(Data items)
══════════════════════════════

-- ==== Sys2Proof/Certificates/Slice0/Obligations.lean ====
section
/-! DEFINITION. The statements about the model, one definition each. OBLIGATIONS.json gives each its tier, its basis and the rules it
formalises. -/

open Sys2Proof Sys2Proof.Machine

/-! ### The queue and the step -/

/-- A step with a command at the front of the queue is `exec` of that command with the queue's rest waiting. -/
def Obligations.StepRunsTheFrontCommand : Prop :=
  ∀ (c : Instr) (rest : List Instr) (s : State),
    step { s with pending := c :: rest } = exec c { s with pending := rest }

/-- A step with no command waiting is one period of the clock source: on the reference a rising edge, which is counted or
makes a tick (R39); on the internal oscillator a tick (R46); with the reference absent and still the source, nothing. That the
queue's emptiness lets the clock run is the model's choice (log entry 2). -/
def Obligations.StepOnEmptyQueueIsOneClockPeriod : Prop :=
  ∀ s : State, s.pending = [] →
    (s.timebase.source = .internal → step s = exec (.tick .atOnce) s)
    ∧ (s.timebase.source = .reference → s.timebase.presence = .absent → step s = .next s)
    ∧ (s.timebase.source = .reference → s.timebase.presence = .present →
        s.timebase.cycleCount + 1 < s.timebase.tickLength →
        step s = .next { s with timebase := { s.timebase with cycleCount := s.timebase.cycleCount + 1 } })
    ∧ (s.timebase.source = .reference → s.timebase.presence = .present →
        s.timebase.tickLength ≤ s.timebase.cycleCount + 1 → step s = exec (.tick .atOnce) s)

/-- No command puts anything on the queue of waiting commands or takes anything from it; only the commands in which transactions
pass put anything on the ports (R2); and no command but power-on reset moves the governor page, the RESET order included (R3). The
queue and the ports' history are the model's (log entries 1, 11). -/
def Obligations.CommandsKeepQueuePortsAndPage : Prop :=
  ∀ (c : Instr) (s t : State), exec c s = .next t →
    t.pending = s.pending
    ∧ (match c with
      | .powerOnReset _ _ | .transaction _ _ | .eventPop _ _ _ _ | .adviceSlotRead _ _ _ _ => True
      | _ => t.ports = s.ports)
    ∧ (match c with
      | .powerOnReset _ _ => True
      | _ => pageBase t = pageBase s)

/-! ### The laws of the whole part -/

/-- The state right after reset meets every law. -/
def Obligations.ResetMeetsEveryLaw : Prop := AllOk State.reset

/-- Every step keeps the event queue within 32 records, and LOST clear while it is empty (R184, R189); it keeps the divider in
range, COARSE set exactly on the internal oscillator, an absent reference never the source, and the cycle count inside the tick in
progress (R39, R45, R47); and it keeps the minimum probe ticks, the two timeouts and the enable mask in the ranges of R25. -/
def Obligations.StepsKeepTheQueueAndTimebaseLaws : Prop :=
  ∀ s t : State, step s = .next t →
    (QueueOk s → QueueOk t) ∧ (TimebaseOk s → TimebaseOk t) ∧ (SettingsOk s → SettingsOk t)

/-- Every step keeps the link meter's values in range, the estimates within 0 to 268,435,455 sixteenths, and L absent exactly
while UNSET, otherwise floor(min(v_f, v_s) × safety / 4096) and known to the share arbiter (R96, R102, R107, R108). -/
def Obligations.StepsKeepTheMeterLaw : Prop :=
  ∀ s t : State, MeterOk s → step s = .next t → MeterOk t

══════════════════════════════

→ Task
Above are the entries. Quote exactly the lines from the one bearing "def Obligations.CommandsKeepQueuePortsAndPage : Prop" through the one bearing "L absent exactly".

→ Reply
def Obligations.CommandsKeepQueuePortsAndPage : Prop :=
  ∀ (c : Instr) (s t : State), exec c s = .next t →
    t.pending = s.pending
    ∧ (match c with
      | .powerOnReset _ _ | .transaction _ _ | .eventPop _ _ _ _ | .adviceSlotRead _ _ _ _ => True
      | _ => t.ports = s.ports)
    ∧ (match c with
      | .powerOnReset _ _ => True
      | _ => pageBase t = pageBase s)

/-! ### The laws of the whole part -/

/-- The state right after reset meets every law. -/
def Obligations.ResetMeetsEveryLaw : Prop := AllOk State.reset

/-- Every step keeps the event queue within 32 records, and LOST clear while it is empty (R184, R189); it keeps the divider in
range, COARSE set exactly on the internal oscillator, an absent reference never the source, and the cycle count inside the tick in
progress (R39, R45, R47); and it keeps the minimum probe ticks, the two timeouts and the enable mask in the ranges of R25. -/
def Obligations.StepsKeepTheQueueAndTimebaseLaws : Prop :=
  ∀ s t : State, step s = .next t →
    (QueueOk s → QueueOk t) ∧ (TimebaseOk s → TimebaseOk t) ∧ (SettingsOk s → SettingsOk t)

/-- Every step keeps the link meter's values in range, the estimates within 0 to 268,435,455 sixteenths, and L absent exactly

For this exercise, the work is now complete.